I have a Keywest 196 Bayreef and primarily bass fish out of it. My main grip with it is lack of storage, small back deck if you fish much with two people and the front deck is a little cramped with a foot controlled trolling motor because of the seat location. You can't beat the ride though. I have been beat up pretty good in a bass boat fighting the summer traffic. Mine has a 150 and does about 45mph.


----------



## Fishcooker (Apr 11, 2009)

Mine is Carolina skiff  Sea Chaser 19 with 150. It came wired for trolling motor. Mine has T-Top but you may not want this for fresh water fishing.


----------



## Doyle (Apr 11, 2009)

May I offer you one more piece of advise?   Shell out just a little more cash and get an aluminum trailer.   Saltwater is really rough on trailers and galvanized will only last about 10 years tops (painted steel is luck to last one year).    A good aluminum trailer will last a lifetime if you are willing to replace the steel parts every few years.

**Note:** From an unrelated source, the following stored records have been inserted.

/-- The checks of a row: `true` where every selector is assigned and every operand of an event is in its range. -/
def Instr.wf (i : Instr) : Bool :=
  match i with
  | .fundamentalReset => true
  | .bootStageAdvance _ => true
  | .hostLinkUp => true
  | .powerRemoval => true
  | .thermalShutdown => true
  | .spdmRequest _ => true
  | .coreFrequencyChange core steps => coreInRange core && decide (12 ≤ steps) && decide (steps ≤ 36)
  | .l2HomeMove handle die => decide (handle < 4096) && decide (die < 8)
  | .powerCapWrite master _ => masterInRange master
  | .patrolScrub granule _ => decide (granule < 281474976710656)
  | .tierMoveStart what _ _ =>
    (match what with
    | .handle k => decide (k < 4096)
    | .asked => true
    | .page asid page => decide (asid < 65536) && decide (page < 2 ^ 32))
  | .tierMoveComplete asid _ => decide (asid < 65536)
  | .registerWrite master off size _ => masterInRange master && decide (off < 33554432) && (size == 1 || size == 2 || size == 4 || size == 8)
  | .mailboxErase master slot => masterInRange master && decide (slot < 2)
  | .mailboxWrite master slot => masterInRange master && decide (slot < 2)
  | .mailboxVerify master slot => masterInRange master && decide (slot < 2)
  | .mailboxRestart master => masterInRange master
  | .mailboxCommandDone _ => true
  | .portEnable master port _ => masterInRange master && portInRange port
  | .portDisable master port _ => masterInRange master && portInRange port
  | .portTrainingDone port _ => portInRange port
  | .portLinkLoss port => portInRange port
  | .claim master reg _ _ => masterInRange master && decide (reg < 8)
  | .requestHandover master reg _ _ => masterInRange master && decide (reg < 8)
  | .acceptHandover master reg _ _ => masterInRange master && decide (reg < 8)
  | .release master reg _ _ => masterInRange master && decide (reg < 8)
  | .masterLinkDown master => masterInRange master
  | .jobEnable master => masterInRange master
  | .jobDisable master => masterInRange master
  | .jinval master => masterInRange master
  | .jinvalComplete => true
  | .queueEnable master queue _ => masterInRange master && queueInRange queue
  | .queueDisable master queue _ => masterInRange master && queueInRange queue
  | .commandDoorbell queue _ => queueInRange queue
  | .completionDoorbell queue _ => queueInRange queue
  | .spawnWindowStore queue _ record => queueInRange queue && decide (record.length ≤ 64)
  | .queueReset master queue => masterInRange master && queueInRange queue
  | .queueAdopt master queue _ => masterInRange master && queueInRange queue
  | .endReattach master => masterInRange master
  | .commandFetch queue => queueInRange queue
  | .launch queue _ => queueInRange queue
  | .wait queue _ => queueInRange queue
  | .waitComplete queue _ => queueInRange queue
  | .signal queue _ => queueInRange queue
  | .copy queue _ => queueInRange queue
  | .copyComplete queue _ _ _ => queueInRange queue
  | .nopCommand queue _ => queueInRange queue
  | .hostPortTimeout _ => true
  | .launchComplete queue _ => queueInRange queue
  | .completionWrite queue => queueInRange queue
  | .pmapWrite master _ => masterInRange master
  | .dispatchDecision => true
  | .teamFlush team => team.inRange
  | .teamSave team => team.inRange
  | .drainTimeout team => team.inRange
  | .parkSwap core => coreInRange core
  | .issueSwap core => coreInRange core
  | .cutStop master => masterInRange master
  | .cutStopSave master => masterInRange master
  | .cutResume master => masterInRange master
  | .unitStop _ => true
  | .stoppedUnitFlit _ _ _ => true
  | .serviceBatchTimeout group kind => group.inRange && decide (kind < 2)
  | .serviceBatchPost _ => true
  | .serviceAnswer die slot => decide (die < 16) && decide (slot < 64)
  | .translationWalk die asid w => decide (die < 16) && decide (asid < 65536) && decide (w.page < 4294967296) && w.l1.all coreInRange
  | .accessReturn thread _ _ _ => thread.inRange
  | .markerCommit thread => thread.inRange
  | .asyncErrorArrival thread cause _ => thread.inRange && (cause == 0x14 || cause == 0x15)
  | .groupFaultStop thread => thread.inRange
  | .pairTimeout team g => team.inRange && decide (g < 8)
  | .copyRequestCheck core => coreInRange core
  | .copyRequestDispatch core _ => coreInRange core
  | .copyPieceComplete core _ _ _ _ => coreInRange core
  | .dataflowDispatch core => coreInRange core
  | .flumeElement core _ _ _ => coreInRange core
  | .matrixOpStart core => coreInRange core
  | .matrixOpComplete core => coreInRange core
  | .ssxChunkComplete core => coreInRange core
  | .ssxStop core _ => coreInRange core
  | .streamElementFetch thread stream _ => thread.inRange && decide (stream < 4)
  | .tileWaitRelease thread => thread.inRange
  | .counterWaitRelease thread => thread.inRange
  | .bwaitRelease thread => thread.inRange
  | .fenceComplete thread => thread.inRange
  | .ssqWaitRelease thread => thread.inRange
  | .tlbinvComplete thread => thread.inRange
  | .parkExpire thread => thread.inRange
  | .wfeTimeout thread => thread.inRange
  | .packetSend rank => decide (rank < 131072)
  | .packetArrival packet => packet.wf
  | .ackReceived rank _ _ _ => decide (rank < 131072)
  | .nackReceived rank _ _ => decide (rank < 131072)
  | .resendRequestReceived rank _ => decide (rank < 131072)
  | .retransmissionTimeout rank _ => decide (rank < 131072)
  | .ethernetResponse rank _ _ => decide (rank < 131072)
  | .pathProbe _ set path _ => decide (set < 512) && decide (path < 64)
  | .podRequestArrival request => request.wf
  | .podFlushComplete _ _ => true
  | .podRequestTimeout thread _ => thread.inRange
  | .reductionPacketArrival packet => packet.wf
  | .reductionAbort gid => decide (gid < 65536)
  | .directApertureAccess off size _ => decide (off < 137438953472) && decide (off % 4096 + size ≤ 4096)
  | .transformWindowEnable master window _ => masterInRange master && decide (window < 64)
  | .transformWindowWrite off data => decide (off < 137438953472) && decide (off % 4096 + data.length ≤ 4096)
  | .transformBlockProcess window block _ => decide (window < 64) && decide (block < 65536)
  | .hostAtomicop _ width _ _ _ => (width == 4 || width == 8 || width == 16)
  | .hostCoherentAccess _ _ _ => true
  | .debugHalt cmd => cmd.inRange
  | .debugResume cmd => cmd.inRange
  | .debugStep cmd => cmd.inRange
  | .debugRead cmd _ => cmd.inRange
  | .debugWrite cmd _ => cmd.inRange
  | .debugCatchOn cmd => cmd.inRange
  | .debugCatchOff cmd => cmd.inRange
  | .add _ _ _ _ => true
  | .sub _ _ _ _ => true
  | .mul _ _ _ _ => true
  | .mulhI _ _ _ _ => true
  | .mulhN _ _ _ _ => true
  | .minI _ _ _ _ => true
  | .maxI _ _ _ _ => true
  | .minN _ _ _ _ => true
  | .maxN _ _ _ _ => true
  | .and _ _ _ _ => true
  | .or _ _ _ _ => true
  | .xor _ _ _ _ => true
  | .andn _ _ _ _ => true
  | .shl _ _ _ _ => true
  | .shr _ _ _ _ => true
  | .sar _ _ _ _ => true
  | .rot _ _ _ _ => true
  | .mad _ _ _ _ => true
  | .clz _ _ _ => true
  | .ctz _ _ _ => true
  | .popc _ _ _ => true
  | .brev _ _ _ => true
  | .bfxI _ _ _ _ => true
  | .bfxN _ _ _ _ => true
  | .bfi _ _ _ _ => true
  | .absd _ _ _ _ => true
  | .sext8 _ _ _ => true
  | .sext16 _ _ _ => true
  | .zext8 _ _ _ => true
  | .zext16 _ _ _ => true
  | .mulwI _ _ _ _ => true
  | .mulwN _ _ _ _ => true
  | .cmp _ k _ _ _ => k.toNat ≤ 10
  | .sel _ _ _ _ _ _ => true
  | .addi _ _ _ _ => true
  | .andi _ _ _ _ => true
  | .ori _ _ _ _ => true
  | .xori _ _ _ _ => true
  | .shli _ _ _ _ => true
  | .shri _ _ _ _ => true
  | .sari _ _ _ _ => true
  | .roti _ _ _ _ => true
  | .cmpi _ k _ _ _ => k.toNat ≤ 10
  | .muli _ _ _ _ => true
  | .padd8 _ _ _ _ => true
  | .psub8 _ _ _ _ => true
  | .paddsI8 _ _ _ _ => true
  | .paddsN8 _ _ _ _ => true
  | .psubsI8 _ _ _ _ => true
  | .psubsN8 _ _ _ _ => true
  | .pminI8 _ _ _ _ => true
  | .pmaxI8 _ _ _ _ => true
  | .pminN8 _ _ _ _ => true
  | .pmaxN8 _ _ _ _ => true
  | .pabsd8 _ _ _ _ => true
  | .pshl8 _ _ _ _ => true
  | .pshr8 _ _ _ _ => true
  | .psar8 _ _ _ _ => true
  | .pavgN8 _ _ _ _ => true
  | .pdot8 _ _ _ _ => true
  | .padd16 _ _ _ _ => true
  | .psub16 _ _ _ _ => true
  | .paddsI16 _ _ _ _ => true
  | .paddsN16 _ _ _ _ => true
  | .psubsI16 _ _ _ _ => true
  | .psubsN16 _ _ _ _ => true
  | .pminI16 _ _ _ _ => true
  | .pmaxI16 _ _ _ _ => true
  | .pminN16 _ _ _ _ => true
  | .pmaxN16 _ _ _ _ => true
  | .pabsd16 _ _ _ _ => true
  | .pshl16 _ _ _ _ => true
  | .pshr16 _ _ _ _ => true
  | .psar16 _ _ _ _ => true
  | .pavgN16 _ _ _ _ => true
  | .pdot16 _ _ _ _ => true
  | .addD _ _ _ _ => true
  | .subD _ _ _ _ => true
  | .shlD _ _ _ _ => true
  | .shrD _ _ _ _ => true
  | .sarD _ _ _ _ => true
  | .addxI _ _ _ _ => true
  | .addxN _ _ _ _ => true
  | .andD _ _ _ _ => true
  | .orD _ _ _ _ => true
  | .xorD _ _ _ _ => true
  | .fadd _ _ _ _ => true
  | .fsub _ _ _ _ => true
  | .fmul _ _ _ _ => true
  | .ffma _ _ _ _ => true
  | .fnma _ _ _ _ => true
  | .fmin _ _ _ _ => true
  | .fmax _ _ _ _ => true
  | .fabs _ _ _ => true
  | .fneg _ _ _ => true
  | .fsgnj _ _ _ _ => true
  | .faddF64 _ _ _ _ => true
  | .fsubF64 _ _ _ _ => true
  | .fmulF64 _ _ _ _ => true
  | .ffmaF64 _ _ _ _ => true
  | .fnmaF64 _ _ _ _ => true
  | .fminF64 _ _ _ _ => true
  | .fmaxF64 _ _ _ _ => true
  | .fabsF64 _ _ _ => true
  | .fnegF64 _ _ _ => true
  | .fsgnjF64 _ _ _ _ => true
  | .faddPk _ _ _ _ _ => true
  | .fsubPk _ _ _ _ _ => true
  | .fmulPk _ _ _ _ _ => true
  | .ffmaPk _ _ _ _ _ => true
  | .fnmaPk _ _ _ _ _ => true
  | .fminPk _ _ _ _ _ => true
  | .fmaxPk _ _ _ _ _ => true
  | .fnegPk _ _ _ _ => true
  | .frcp _ _ _ => true
  | .frsq _ _ _ => true
  | .fsqrt _ _ _ => true
  | .fexp2 _ _ _ => true
  | .flog2 _ _ _ => true
  | .fsin _ _ _ => true
  | .fcos _ _ _ => true
  | .ftanh _ _ _ => true
  | .fclass _ _ _ => true
  | .fcmp _ _ _ _ _ => true
  | .fcmpF64 _ _ _ _ _ => true
  | .cvtF32I32 _ _ _ => true
  | .cvtF32N32 _ _ _ => true
  | .cvtI32F32 _ _ _ => true
  | .cvtN32F32 _ _ _ => true
  | .cvtF64F32 _ _ _ => true
  | .cvtF32F64 _ _ _ => true
  | .cvtF64I32 _ _ _ => true
  | .cvtF64N32 _ _ _ => true
  | .cvtI32F64 _ _ _ => true
  | .cvtN32F64 _ _ _ => true
  | .cvtF32Bf16 _ _ _ => true
  | .cvtF32F16 _ _ _ => true
  | .cvtBf16F32 _ _ _ => true
  | .cvtF16F32 _ _ _ => true
  | .cvtdn _ _ _ _ _ _ _ => true
  | .cvtup _ _ _ _ _ => true
  | .mov _ _ _ => true
  | .movcRead _ _ => true
  | .movcWrite _ _ => true
  | .xget _ _ _ => true
  | .xset _ _ _ => true
  | .xadj _ _ _ => true
  | .fget _ _ _ => true
  | .fset _ _ _ => true
  | .mget _ _ _ => true
  | .mset _ _ _ => true
  | .movi _ _ _ => true
  | .csrr _ _ _ => true
  | .csrw _ _ _ => true
  | .sdef _ _ _ => true
  | .sstop _ _ => true
  | .br _ _ _ _ => true
  | .jmp _ _ => true
  | .call _ _ _ => true
  | .brx _ _ => true
  | .callx _ _ _ => true
  | .ret _ _ => true
  | .nop _ => true
  | .exit _ => true
  | .yield _ => true
  | .park _ _ => true
  | .brk _ _ => true
  | .bstr _ _ _ _ _ => true
  | .ldLn _ o _ _ _ => memOpAssigned 0 o
  | .stLn _ o _ _ _ => memOpAssigned 0 o
  | .ldCo _ o _ _ _ => memOpAssigned 1 o
  | .stCo _ o _ _ _ => memOpAssigned 1 o
  | .ldCl _ o _ _ _ => memOpAssigned 2 o
  | .stCl _ o _ _ _ => memOpAssigned 2 o
  | .ldCh _ o _ _ _ => memOpAssigned 3 o
  | .stCh _ o _ _ _ => memOpAssigned 3 o
  | .ldGl _ o _ _ _ => memOpAssigned 4 o
  | .stGl _ o _ _ _ => memOpAssigned 4 o
  | .atomAdd _ s _ _ _ _ => s != 7
  | .atomAnd _ s _ _ _ _ => s != 7
  | .atomOr _ s _ _ _ _ => s != 7
  | .atomXor _ s _ _ _ _ => s != 7
  | .atomMinI _ s _ _ _ _ => s != 7
  | .atomMaxI _ s _ _ _ _ => s != 7
  | .atomMinN _ s _ _ _ _ => s != 7
  | .atomMaxN _ s _ _ _ _ => s != 7
  | .atomSwap _ s _ _ _ _ => s != 7
  | .atomCas _ s _ _ _ _ => s != 7
  | .atomFadd _ s _ _ _ _ => s != 7
  | .fence _ => true
  | .drainNt _ => true
  | .pflush _ _ => true
  | .cwait _ _ _ => true
  | .cadd _ _ _ => true
  | .cpoll _ _ _ => true
  | .wsig _ _ => true
  | .wred _ _ => true
  | .pickK _ _ _ _ _ => true
  | .pickR _ _ _ _ _ => true
  | .pickXor _ _ _ _ _ => true
  | .pickAdd _ _ _ _ _ => true
  | .pickSub _ _ _ _ _ => true
  | .census _ _ _ _ => true
  | .kin _ _ _ _ _ => true
  | .agreeAll _ _ x r _ _ => x == 1 || r == 0
  | .agreeAny _ _ x r _ _ => x == 1 || r == 0
  | .agreeSame _ _ x r _ _ => x == 1 || r == 0
  | .combAdd _ _ _ _ t => t.toNat ≤ 1
  | .combMin _ _ _ _ t => t.toNat ≤ 2
  | .combMax _ _ _ _ t => t.toNat ≤ 2
  | .scanAdd _ _ _ _ t => t.toNat ≤ 1
  | .fenceGrp _ _ => true
  | .xiss _ _ => true
  | .rsend _ _ _ _ => true
  | .rrecv _ _ _ _ => true
  | .bar _ _ _ => true
  | .barCl _ _ => true
  | .arrive _ _ n c => c == 0 || n == 0
  | .gdef _ _ _ => true
  | .tdef _ _ _ => true
  | .tdefReg _ _ _ => true
  | .tfree _ _ => true
  | .tstate _ _ _ => true
  | .kick _ _ _ => true
  | .barm _ _ _ => true
  | .barmT _ _ _ => true
  | .bwait _ _ _ => true
  | .bwaitT _ _ _ => true
  | .task _ _ => true
  | .chain _ _ => true
  | .cres _ _ _ => true
  | .crel _ _ => true
  | .mldb _ _ _ => true
  | .mma _ _ _ _ _ _ => true
  | .mmap _ _ _ _ _ _ => true
  | .mzero _ _ _ => true
  | .mst _ _ _ => true
  | .mrd _ _ _ _ => true
  | .ssx _ _ _ => true
  | .ssq _ _ _ _ => true
  | .rhset _ _ _ => true
  | .rhpri _ _ _ => true
  | .rhdem _ _ => true
  | .pref _ _ _ => true
  | .svc _ _ _ => true
  | .trap _ _ _ => true
  | .tret _ => true
  | .spawn _ _ _ => true
  | .cacheopClean _ _ _ => true
  | .cacheopEv1 _ _ _ => true
  | .cacheopEv2 _ _ _ => true
  | .cacheopPod _ _ _ => true
  | .tlbinv _ _ _ => true
  | .wfe _ _ => true
  | .hintImm _ => true
  | .hintOpi _ => true
  | .hintScope _ => true
  | .hintRnd _ _ _ => true
  | .hintCache _ _ _ => true
  | .hintAdd _ => true
  | .linkLevelReplay port => decide (port < 18)
  | .swapThresholdAdjust core cycles => coreInRange core && decide (16 ≤ cycles) && decide (cycles ≤ 4096)
  | .congestionThresholdAdjust _ set _ _ => decide (set < 512)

I'm going through a trailer rebuild myself.  I spend several hundred dollars last year buying new crossmembers, axle, springs, etc. for my galvanized frame.  This year, the frame gave out.  I found an old aluminum frame that I'm using along with the pieces I bought last year to put together a usable replacement.


----------



## Down4Count (Apr 15, 2009)

17' lake and bay cc 150 evinrude e-tec all the boat you need or want but you half to come off of some$$$$$$$$


----------



## brown518 (Apr 15, 2009)

I definitely agree with everyone on the bay boat suggestion. I have a 1999 Century 1901 Bay w/150HP Yamaha (saltwater series). It is an excellent package, with a great ride. I would also look through the ads on Boat Trader. http://www.boattrader.com


----------